= Paula F. Beaubrun =

Saint Lucian barrister and government official

Paula Beaubrun

Paula Frances Beaubrun (1928 – 3 August 1994) was a Grenadian-born, Saint Lucian barrister, who was the first woman to be appointed to the post of Attorney General of the British Virgin Islands.

== Biography ==
Beaubrun was born in 1928 in St George's, Grenada, to Clytie and Ignatius Cecil Beaubrun, in a family of seven children. The family lived in Grenada, Barbados and Trinidad, before settling in Saint Lucia. Her father was the first West Indian to be appointed Colonial Treasurer.

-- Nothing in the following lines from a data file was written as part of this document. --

/-- No command writes the host's list, the index or the count of resets. -/
theorem exec_host_pc_resets {i : Instr} {s t : State} (h : exec i s = .next t) :
    t.host = s.host ∧ t.pc = s.pc ∧ t.resets = s.resets := by
  rcases exec_next_cases h with ht | ht | ⟨d, -, hd⟩
  · rw [ht]; exact ⟨rfl, rfl, rfl⟩
  · rw [ht]; exact ⟨rfl, rfl, rfl⟩
  · rw [pushBytes_frame hd]; exact ⟨rfl, rfl, rfl⟩

theorem runWord_host_pc_resets {w : CmdWord} {s t : State} (h : runWord w s = .next t) :
    t.host = s.host ∧ t.pc = s.pc ∧ t.resets = s.resets := by
  rcases runWord_cases w s with ⟨i, -, hr⟩ | ⟨e, -, hr⟩ <;> rw [hr] at h
  · exact exec_host_pc_resets h
  · cases h
    exact ⟨rfl, rfl, rfl⟩

/-! ### Accepted words -/

/-- The checks read PHASE and BYTES, which taking the command leaves. -/
theorem accepted_of_takeCommand {w : CmdWord} {s : State} (h : Accepted w (takeCommand s)) : Accepted w s :=
  fun c hc => h c (rejected_takeCommand hc)

/-- The checks that an accepted PUSH has passed, by its data. -/
theorem checks_of_accepted_push {w : CmdWord} {s : State} {d : List Byte} (ha : Accepted w s)
    (hd : decode w = .ok (.push d)) : d.length ≤ 8 ∧ s.phase = .active ∧ s.bytes.toNat + d.length < 2 ^ 64 := by
  obtain ⟨-, -, hphase, hbytes⟩ := accepted_iff.mp ha
  rcases decode_ok_cases hd with ⟨hi, -⟩ | ⟨seed, hi, -⟩ | ⟨n, p, hi, hn, rfl⟩ | ⟨hi, -⟩ <;> cases hi
  have hop := opField_mkWord 2 n p
  have hfit := hbytes hop
  rw [nField_mkWord] at hfit
  rw [pushData_length]
  exact ⟨hn, hphase (.inl hop), hfit⟩

/-- A word that is rejected, or an accepted NOP, leaves all but the flags. -/
theorem runWord_of_no_write {w : CmdWord} {s t : State}
    (hw : ∀ i, decode w = .ok i → Accepted w s → i = .nop) (h : runWord w s = .next t) :
    t = { s with err := t.err, errCode := t.errCode } := by
  by_cases ha : Accepted w s
  · obtain ⟨hop, hf, -⟩ := accepted_iff.mp ha
    rcases decode_cases w with ⟨hge, -⟩ | ⟨hill, -⟩ | ⟨-, -, i, hi⟩
    · exact absurd hop (Nat.not_lt.mpr hge)
    · exact absurd hill hf
    · rw [runWord_of_decode_ok hi, hw i hi ha] at h
      cases h
      rfl
  · obtain ⟨c, hc⟩ := not_forall_not.mp ha
    rw [runWord_of_rejected hc] at h
    cases h
    rfl

/-! ### CARRY -/

/-- A word that is no PUSH leaves CARRY. -/
theorem runWord_carry_of_ne_push {w : CmdWord} {s t : State} (hw : ∀ d, decode w ≠ .ok (.push d))
    (h : runWord w s = .next t) : t.carry = s.carry := by
  rcases runWord_cases w s with ⟨i, hi, hr⟩ | ⟨e, -, hr⟩ <;> rw [hr] at h
  · rcases exec_next_cases h with ht | ht | ⟨d, rfl, -⟩
    · rw [ht]
    · rw [ht]
    · exact absurd hi (hw d)
  · cases h
    rfl

/-- A PUSH leaves every byte of CARRY that its data do not go to. -/
theorem exec_push_readByte {d : List Byte} {s t : State} (h : exec (.push d) s = .next t) {i : Nat}
    (hi : ∀ k < d.length, (s.bytes.toNat + k) % 32 ≠ i) : readByte t.carry i = readByte s.carry i := by
  rcases exec_next_cases h with ht | ht | ⟨_, ⟨⟩, hd⟩
  · rw [ht]
  · rw [ht]
  · rw [readByte, readByte, pushBytes_get?_of_ne hd fun k hk => ?_]
    rw [State.fill, Nat.mod_add_mod]
    exact hi k hk

/-! ### The statements -/

/-- Settles O7: a presented word is taken and run. -/
theorem stepRunsThePresentedCommand : Obligations.StepRunsThePresentedCommand := by
  intro s w hp
  have hstep : step s = runWord w (takeCommand s) := step_presents hp
  exact ⟨fun i hi => hstep.trans (runWord_of_decode_ok hi _),
    fun e he => hstep.trans (runWord_of_decode_error he _), hstep⟩

/-- Settles O8: nothing to sample, and an idle sampling. -/
theorem stepWithoutCommandDoesNothing : Obligations.StepWithoutCommandDoesNothing := by
  refine fun s => ⟨step_exhausted, fun d rest hs hr hv => ?_⟩
  rw [step_idle hs hr hv, dropDrive, hs, List.tail_cons]

/-- Settles O9: the next state is the reset state, whatever the drive's command. -/
theorem resetInputTakesTheResetState : Obligations.ResetInputTakesTheResetState := by
  intro s d rest hs hr
  have hstatus : statusPort (resetEngine (dropDrive s)) = statusPort State.reset := rfl
  exact ⟨_, step_reset hs hr, rfl, rfl, rfl, rfl, hstatus.trans statusPortFields.1, rfl, rfl, rfl, fun _ => rfl,
    by simp [hs], rfl⟩

/-- Settles O10: the values of the reset state, in which no byte of CARRY is listed. -/
theorem resetStateValues : Obligations.ResetStateValues :=
  ⟨rfl, rfl, rfl, rfl, rfl, rfl, rfl, rfl, fun _ hi => readByte_of_no_value hi rfl⟩

/-- Settles O11: taking the command moves the list and the index, which the command leaves. -/
theorem everyCommandAdvancesByOne : Obligations.EveryCommandAdvancesByOne := by
  intro s t w hp h
  rw [step_presents hp] at h
  exact runWord_host_pc_resets h

/-- Settles O16: an accepted word is run on the same flags. -/
theorem acceptedWordWritesNoFlag : Obligations.AcceptedWordWritesNoFlag := by
  intro s t w hp ha h
  rw [step_presents hp] at h
  exact runWord_flags_of_accepted (s := takeCommand s) (accepted_takeCommand ha) h

/-- Settles O20: PUSH adds its count, which fits, and INIT and FINAL write 0. -/
theorem bytesCountsDataBytes : Obligations.BytesCountsDataBytes := by
  intro s t w hp ha h
  rw [step_presents hp] at h
  have ha' := accepted_takeCommand ha
  obtain ⟨-, -, -, hinit, hfinal⟩ := bytesPortShowsBytes
  refine ⟨fun d hd => ?_, fun seed hd => hinit _ t w seed hd h, fun hd => hfinal _ t w hd ha' h⟩
  obtain ⟨hlen, hphase, hfit⟩ := checks_of_accepted_push ha' hd
  rw [runWord_of_decode_ok hd, exec_push, execPush_of_accepted hlen hphase hfit, settle_eq_next] at h
  rw [takeCommand_bytes] at hfit
  rw [(pushBytes_phase_bytes h).2, takeCommand_bytes, BitVec.toNat_add, BitVec.toNat_ofNat]
  omega

/-- Settles O21: what is presented is rejected or NOP, and nothing else but the host's list moves. -/
theorem onlyAcceptedCommandsWriteTheHash : Obligations.OnlyAcceptedCommandsWriteTheHash := by
  intro s t hn hw h
  rcases step_cases_of_noReset hn with hs | hs | ⟨w, hp, hs⟩ <;> rw [hs] at h
  · cases h; exact ⟨rfl, rfl, rfl, rfl⟩
  · cases h; exact ⟨rfl, rfl, rfl, rfl⟩
  · rw [runWord_of_no_write (s := takeCommand s) (fun i hi ha => hw w i hp hi (accepted_of_takeCommand ha)) h]
    exact ⟨rfl, rfl, rfl, rfl⟩

/-- Settles O22: of the commands only PUSH writes CARRY, at its own addresses. -/
theorem onlyPushWritesCarry : Obligations.OnlyPushWritesCarry := by
  intro s t hn h
  refine ⟨fun hw => ?_, fun w d i hp hd hi => ?_⟩
  · rcases step_cases_of_noReset hn with hs | hs | ⟨w, hp, hs⟩ <;> rw [hs] at h
    · cases h; rfl
    · cases h; rfl
    · exact runWord_carry_of_ne_push (s := takeCommand s) (fun d => hw w d hp) h
  · rw [step_presents hp, runWord_of_decode_ok hd] at h
    exact exec_push_readByte (s := takeCommand s) h hi
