-- ==== Sys2Proof/Word.lean ====
section
/-!
DEFINITION. The word types of ZLEQ-DSP (00_scope.md R7, 30_encoding.md R80): a command is a 32-bit header and a
64-bit operand, a result is a 64-bit word, and bit 0 is the least significant bit of each.
-/

namespace Sys2Proof

/-- An operand, a result, or a stored floating-point encoding. A binary32 value is carried zero-extended (R8). -/
abbrev Word := BitVec 64

/-- A command header `H` (R81). -/
abbrev Header := BitVec 32

/-- One byte of a serialised command (R61). -/
abbrev Byte := BitVec 8

end Sys2Proof
end

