-- ==== Sys2Proof/Decode.lean ====
section
/-!
DEFINITION. The opcode map (30_encoding.md R84, R85; 60_exceptions.md R259), the decoder, total on every pair of words and
rejecting by name (R86, R87), the encoder, and the serialisation to bytes (20_memory.md R61).
-/

namespace Sys2Proof

/-! ### The opcode map -/

/-- The opcodes in the order of R84. -/
def Op.all : List Op :=
  [.nop, .cfgWr, .prepare, .run, .stop, .blk, .rdStat, .rdLat, .prWr, .rdPend, .bqWrc, .bqWrn,
   .bqCommit, .bqRstreq, .bqReset, .bqProc, .bqSnap, .bqRds, .rmsAcc, .rmsPush, .rmsGet, .rmsReset,
   .knEval, .foStep, .foReset, .dyRun, .osWrt, .osUp, .osWr, .osDown, .osReset]

/-- The mnemonic (R84). -/
def Op.mnemonic : Op → String
  | .nop => "NOP"
  | .cfgWr => "CFG.WR"
  | .prepare => "PREPARE"
  | .run => "RUN"
  | .stop => "STOP"
  | .blk => "BLK"
  | .rdStat => "RD.STAT"
  | .rdLat => "RD.LAT"
  | .prWr => "PR.WR"
  | .rdPend => "RD.PEND"
  | .bqWrc => "BQ.WRC"
  | .bqWrn => "BQ.WRN"
  | .bqCommit => "BQ.COMMIT"
  | .bqRstreq => "BQ.RSTREQ"
  | .bqReset => "BQ.RESET"
  | .bqProc => "BQ.PROC"
  | .bqSnap => "BQ.SNAP"
  | .bqRds => "BQ.RDS"
  | .rmsAcc => "RMS.ACC"
  | .rmsPush => "RMS.PUSH"
  | .rmsGet => "RMS.GET"
  | .rmsReset => "RMS.RESET"
  | .knEval => "KN.EVAL"
  | .foStep => "FO.STEP"
  | .foReset => "FO.RESET"
  | .dyRun => "DY.RUN"
  | .osWrt => "OS.WRT"
  | .osUp => "OS.UP"
  | .osWr => "OS.WR"
  | .osDown => "OS.DOWN"
  | .osReset => "OS.RESET"

/-- `op`, bits 31:24 of the header (R84). -/
def Op.code : Op → BitVec 8
  | .nop => 0x00
  | .cfgWr => 0x01
  | .prepare => 0x02
  | .run => 0x03
  | .stop => 0x04
  | .blk => 0x05
  | .rdStat => 0x06
  | .rdLat => 0x07
  | .prWr => 0x08
  | .rdPend => 0x09
  | .bqWrc => 0x10
  | .bqWrn => 0x11
  | .bqCommit => 0x12
  | .bqRstreq => 0x13
  | .bqReset => 0x14
  | .bqProc => 0x15
  | .bqSnap => 0x16
  | .bqRds => 0x17
  | .rmsAcc => 0x20
  | .rmsPush => 0x21
  | .rmsGet => 0x22
  | .rmsReset => 0x23
  | .knEval => 0x30
  | .foStep => 0x40
  | .foReset => 0x41
  | .dyRun => 0x50
  | .osWrt => 0x60
  | .osUp => 0x61
  | .osWr => 0x62
  | .osDown => 0x63
  | .osReset => 0x64

/-- `match` (R85). -/
def Op.pattern : Op → Header
  | .nop => 0x00000000
  | .cfgWr => 0x01000000
  | .prepare => 0x02000000
  | .run => 0x03000000
  | .stop => 0x04000000
  | .blk => 0x05000000
  | .rdStat => 0x06000000
  | .rdLat => 0x07000000
  | .prWr => 0x08000000
  | .rdPend => 0x09000000
  | .bqWrc => 0x10000000
  | .bqWrn => 0x11000000
  | .bqCommit => 0x12000000
  | .bqRstreq => 0x13000000
  | .bqReset => 0x14000000
  | .bqProc => 0x15000000
  | .bqSnap => 0x16000000
  | .bqRds => 0x17000000
  | .rmsAcc => 0x20000000
  | .rmsPush => 0x21000000
  | .rmsGet => 0x22000000
  | .rmsReset => 0x23000000
  | .knEval => 0x30000000
  | .foStep => 0x40000000
  | .foReset => 0x41000000
  | .dyRun => 0x50000000
  | .osWrt => 0x60000000
  | .osUp => 0x61000000
  | .osWr => 0x62000000
  | .osDown => 0x63000000
  | .osReset => 0x64000000

/-- `mask` (R85): ones in bits 31:24 and in every bit the command does not use. -/
def Op.mask : Op → Header
  | .nop => 0xFFFFFFFF
  | .cfgWr => 0xFF00FF00
  | .prepare => 0xFFFFFFFF
  | .run => 0xFFFFFFFF
  | .stop => 0xFFFFFFFF
  | .blk => 0xFF0FFFFF
  | .rdStat => 0xFFFFFFFF
  | .rdLat => 0xFFFFFFFF
  | .prWr => 0xFF0FFF00
  | .rdPend => 0xFF0FFFFF
  | .bqWrc => 0xFF0F0000
  | .bqWrn => 0xFF0FFFFF
  | .bqCommit => 0xFF0FFFFE
  | .bqRstreq => 0xFF0FFFFF
  | .bqReset => 0xFF0FFFFF
  | .bqProc => 0xFF00FFFF
  | .bqSnap => 0xFF0FFFFF
  | .bqRds => 0xFF0F0000
  | .rmsAcc => 0xFF0FFFFF
  | .rmsPush => 0xFF0FFFFF
  | .rmsGet => 0xFF0FFFFF
  | .rmsReset => 0xFF0FFFFF
  | .knEval => 0xFF0FFFFF
  | .foStep => 0xFF0FFFFF
  | .foReset => 0xFF0FFFFF
  | .dyRun => 0xFF0FFFFF
  | .osWrt => 0xFFF00000
  | .osUp => 0xFFF0FFFF
  | .osWr => 0xFFF0FFFF
  | .osDown => 0xFFF0FFFF
  | .osReset => 0xFFFFFFFF

/-- The operand class is `none`: `D` must be zero (R82). -/
def Op.noOperand : Op → Bool
  | .nop => true
  | .cfgWr => false
  | .prepare => true
  | .run => true
  | .stop => true
  | .blk => true
  | .rdStat => true
  | .rdLat => true
  | .prWr => false
  | .rdPend => true
  | .bqWrc => false
  | .bqWrn => false
  | .bqCommit => true
  | .bqRstreq => true
  | .bqReset => true
  | .bqProc => false
  | .bqSnap => true
  | .bqRds => true
  | .rmsAcc => false
  | .rmsPush => true
  | .rmsGet => true
  | .rmsReset => true
  | .knEval => false
  | .foStep => false
  | .foReset => true
  | .dyRun => true
  | .osWrt => false
  | .osUp => false
  | .osWr => false
  | .osDown => true
  | .osReset => true

/-- The mode condition of a command (R84, `when`). -/
inductive When where
  | always
  | stopped
  | running
  | stoppedAndPrepared
  deriving DecidableEq, Repr

/-- The only port the command is legal on; `none`: both (R259). -/
def Op.port : Op → Option Port
  | .nop => none
  | .cfgWr => some .c
  | .prepare => some .c
  | .run => some .c
  | .stop => some .c
  | .blk => some .a
  | .rdStat => none
  | .rdLat => some .c
  | .prWr => some .c
  | .rdPend => none
  | .bqWrc => some .c
  | .bqWrn => some .c
  | .bqCommit => some .c
  | .bqRstreq => some .c
  | .bqReset => some .a
  | .bqProc => some .a
  | .bqSnap => some .c
  | .bqRds => some .c
  | .rmsAcc => some .a
  | .rmsPush => some .a
  | .rmsGet => some .a
  | .rmsReset => some .a
  | .knEval => some .a
  | .foStep => some .a
  | .foReset => some .a
  | .dyRun => some .a
  | .osWrt => some .c
  | .osUp => some .a
  | .osWr => some .a
  | .osDown => some .a
  | .osReset => some .a

/-- The mode condition (R259). -/
def Op.when : Op → When
  | .nop => .always
  | .cfgWr => .stopped
  | .prepare => .stopped
  | .run => .stoppedAndPrepared
  | .stop => .running
  | .blk => .running
  | .rdStat => .always
  | .rdLat => .always
  | .prWr => .always
  | .rdPend => .always
  | .bqWrc => .always
  | .bqWrn => .always
  | .bqCommit => .always
  | .bqRstreq => .always
  | .bqReset => .running
  | .bqProc => .running
  | .bqSnap => .always
  | .bqRds => .always
  | .rmsAcc => .running
  | .rmsPush => .running
  | .rmsGet => .running
  | .rmsReset => .running
  | .knEval => .running
  | .foStep => .running
  | .foReset => .running
  | .dyRun => .running
  | .osWrt => .stopped
  | .osUp => .running
  | .osWr => .running
  | .osDown => .running
  | .osReset => .running

/-- The opcode with a given `op` field, if one is assigned (R86). -/
def Op.ofCode (x : BitVec 8) : Option Op := Op.all.find? fun o => o.code == x

/-! ### Header fields (R81) -/

/-- The header with the given fields. -/
def mkHeader (op : BitVec 8) (bnd chs : BitVec 4) (idx sub : BitVec 8) : Header := op ++ bnd ++ chs ++ idx ++ sub

/-- `H[31:24]`. -/
def hdrOp (h : Header) : BitVec 8 := h.extractLsb' 24 8

/-- `H[23:20]`. -/
def hdrBnd (h : Header) : BitVec 4 := h.extractLsb' 20 4

/-- `H[19:16]`. -/
def hdrChs (h : Header) : BitVec 4 := h.extractLsb' 16 4

/-- `H[15:8]`. -/
def hdrIdx (h : Header) : BitVec 8 := h.extractLsb' 8 8

/-- `H[7:0]`. -/
def hdrSub (h : Header) : BitVec 8 := h.extractLsb' 0 8

/-! ### Decoding (R85 to R87) -/

/-- What the decoder answers. -/
inductive Decoded where
  /-- A command of one row. -/
  | ok (i : Instr)
  /-- `op` is not assigned (R86): fault `ILLEGAL`. -/
  | illegal
  /-- A known `op`, with a bit set that the row requires to be zero, or `D` not zero where there is no operand (R86):
  fault `FIELD`, unless the port is wrong (R253). -/
  | reserved (o : Op)
  deriving DecidableEq, Repr

/-- The command of a row, its fields read from the words as they stand (R82). -/
def Op.build (o : Op) (c : Cmd) : Instr :=
  let bnd := hdrBnd c.h
  let chs := hdrChs c.h
  let idx := hdrIdx c.h
  let sub := hdrSub c.h
  match o with
  | .nop => .nop
  | .cfgWr => .cfgWr bnd chs sub c.d
  | .prepare => .prepare
  | .run => .run
  | .stop => .stop
  | .blk => .blk bnd
  | .rdStat => .rdStat
  | .rdLat => .rdLat
  | .prWr => .prWr bnd sub c.d
  | .rdPend => .rdPend bnd
  | .bqWrc => .bqWrc bnd idx sub c.d
  | .bqWrn => .bqWrn bnd c.d
  | .bqCommit => .bqCommit bnd (sub.getLsbD 0)
  | .bqRstreq => .bqRstreq bnd
  | .bqReset => .bqReset bnd
  | .bqProc => .bqProc bnd chs c.d
  | .bqSnap => .bqSnap bnd
  | .bqRds => .bqRds bnd idx sub
  | .rmsAcc => .rmsAcc bnd c.d
  | .rmsPush => .rmsPush bnd
  | .rmsGet => .rmsGet bnd
  | .rmsReset => .rmsReset bnd
  | .knEval => .knEval bnd c.d
  | .foStep => .foStep bnd c.d
  | .foReset => .foReset bnd
  | .dyRun => .dyRun bnd
  | .osWrt => .osWrt chs idx sub c.d
  | .osUp => .osUp chs c.d
  | .osWr => .osWr chs c.d
  | .osDown => .osDown chs
  | .osReset => .osReset

/-- Decodes a command (R85 to R87). -/
def decode (c : Cmd) : Decoded :=
  match Op.ofCode (hdrOp c.h) with
  | none => .illegal
  | some o =>
    if c.h &&& o.mask ≠ o.pattern ∨ (o.noOperand = true ∧ c.d ≠ 0) then .reserved o
    else .ok (o.build c)

/-! ### Encoding -/

/-- The header fields and the operand word of a command; what it does not use is zero (R81). -/
structure Fields where
  bnd : BitVec 4 := 0
  chs : BitVec 4 := 0
  idx : BitVec 8 := 0
  sub : BitVec 8 := 0
  d : Word := 0
  deriving DecidableEq, Repr

/-- The fields of a command. -/
def Instr.fields : Instr → Fields
  | .nop => {}
  | .cfgWr bnd chs sub d => { bnd := bnd, chs := chs, sub := sub, d := d }
  | .prepare => {}
  | .run => {}
  | .stop => {}
  | .blk b => { bnd := b }
  | .rdStat => {}
  | .rdLat => {}
  | .prWr b sub d => { bnd := b, sub := sub, d := d }
  | .rdPend b => { bnd := b }
  | .bqWrc b idx sub d => { bnd := b, idx := idx, sub := sub, d := d }
  | .bqWrn b d => { bnd := b, d := d }
  | .bqCommit b r => { bnd := b, sub := if r then 1 else 0 }
  | .bqRstreq b => { bnd := b }
  | .bqReset b => { bnd := b }
  | .bqProc b c d => { bnd := b, chs := c, d := d }
  | .bqSnap b => { bnd := b }
  | .bqRds b idx sub => { bnd := b, idx := idx, sub := sub }
  | .rmsAcc b d => { bnd := b, d := d }
  | .rmsPush b => { bnd := b }
  | .rmsGet b => { bnd := b }
  | .rmsReset b => { bnd := b }
  | .knEval b d => { bnd := b, d := d }
  | .foStep b d => { bnd := b, d := d }
  | .foReset b => { bnd := b }
  | .dyRun b => { bnd := b }
  | .osWrt st idx sub d => { chs := st, idx := idx, sub := sub, d := d }
  | .osUp c d => { chs := c, d := d }
  | .osWr c d => { chs := c, d := d }
  | .osDown c => { chs := c }
  | .osReset => {}

/-- The header of a command: what a fault records in `ERR_CMD` (R251). -/
def Instr.header (i : Instr) : Header :=
  mkHeader i.op.code i.fields.bnd i.fields.chs i.fields.idx i.fields.sub

/-- The words of a command. -/
def encode (i : Instr) : Cmd := { h := i.header, d := i.fields.d }

/-! ### Serialisation (R61): little-endian, header bytes first, 12 bytes a command, 8 bytes a result -/

/-- The bytes of a word, the least significant first. -/
def bytesLE (n : Nat) : Nat → List Byte
  | 0 => []
  | k + 1 => BitVec.ofNat 8 n :: bytesLE (n / 256) k

/-- The number whose bytes these are, the least significant first. -/
def ofBytesLE : List Byte → Nat
  | [] => 0
  | b :: rest => b.toNat + 256 * ofBytesLE rest

/-- The 12 bytes of a command. -/
def Cmd.toBytes (c : Cmd) : List Byte := bytesLE c.h.toNat 4 ++ bytesLE c.d.toNat 8

/-- The command at the head of a byte sequence, and the bytes after it; none if there are fewer than 12. -/
def Cmd.ofBytes (bs : List Byte) : Option (Cmd × List Byte) :=
  if bs.length < 12 then none
  else some ({ h := BitVec.ofNat 32 (ofBytesLE (bs.take 4)),
               d := BitVec.ofNat 64 (ofBytesLE ((bs.drop 4).take 8)) }, bs.drop 12)

/-- The 8 bytes of a result word. -/
def resultBytes (w : Word) : List Byte := bytesLE w.toNat 8

/-- The command whose bits are `w`: bits 31:0 the header, bits 95:32 the operand. -/
def Cmd.ofBits (w : Nat) : Cmd := { h := BitVec.ofNat 32 w, d := BitVec.ofNat 64 (w / 2 ^ 32) }

/-- The instruction the decoder reads from an instruction whose bits are `w`, every bit from `nbits` on zero. -/
def decodeTableWord (nbits w : Nat) : Option Instr :=
  match decode (Cmd.ofBits (w % 2 ^ nbits)) with
  | .ok i => some i
  | .illegal => none
  | .reserved _ => none

end Sys2Proof
end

Her brother Michael Beaubrun, (Note: He is referred to as Matthew in the News Journal, but appears to be a mistake.) was Professor of Psychiatry at the University of the West Indies and, from 1976 to 1981, was a senator for Trinidad and Tobago.

From 1958 to 1960 she was joint treasurer of the British-Caribbean Association, subsequently joining its executive committee. On 4 November 1960 she entered Lincoln's Inn to study law. After returning to the Caribbean, she became the first woman to be appointed to the post of Attorney General of the British Virgin Islands. In the first instance she held the role of acting attorney general from 1 July 1972 to 30 June 1973, which was followed by her appointment as attorney general from 1 July 1973 to 25 July 1977.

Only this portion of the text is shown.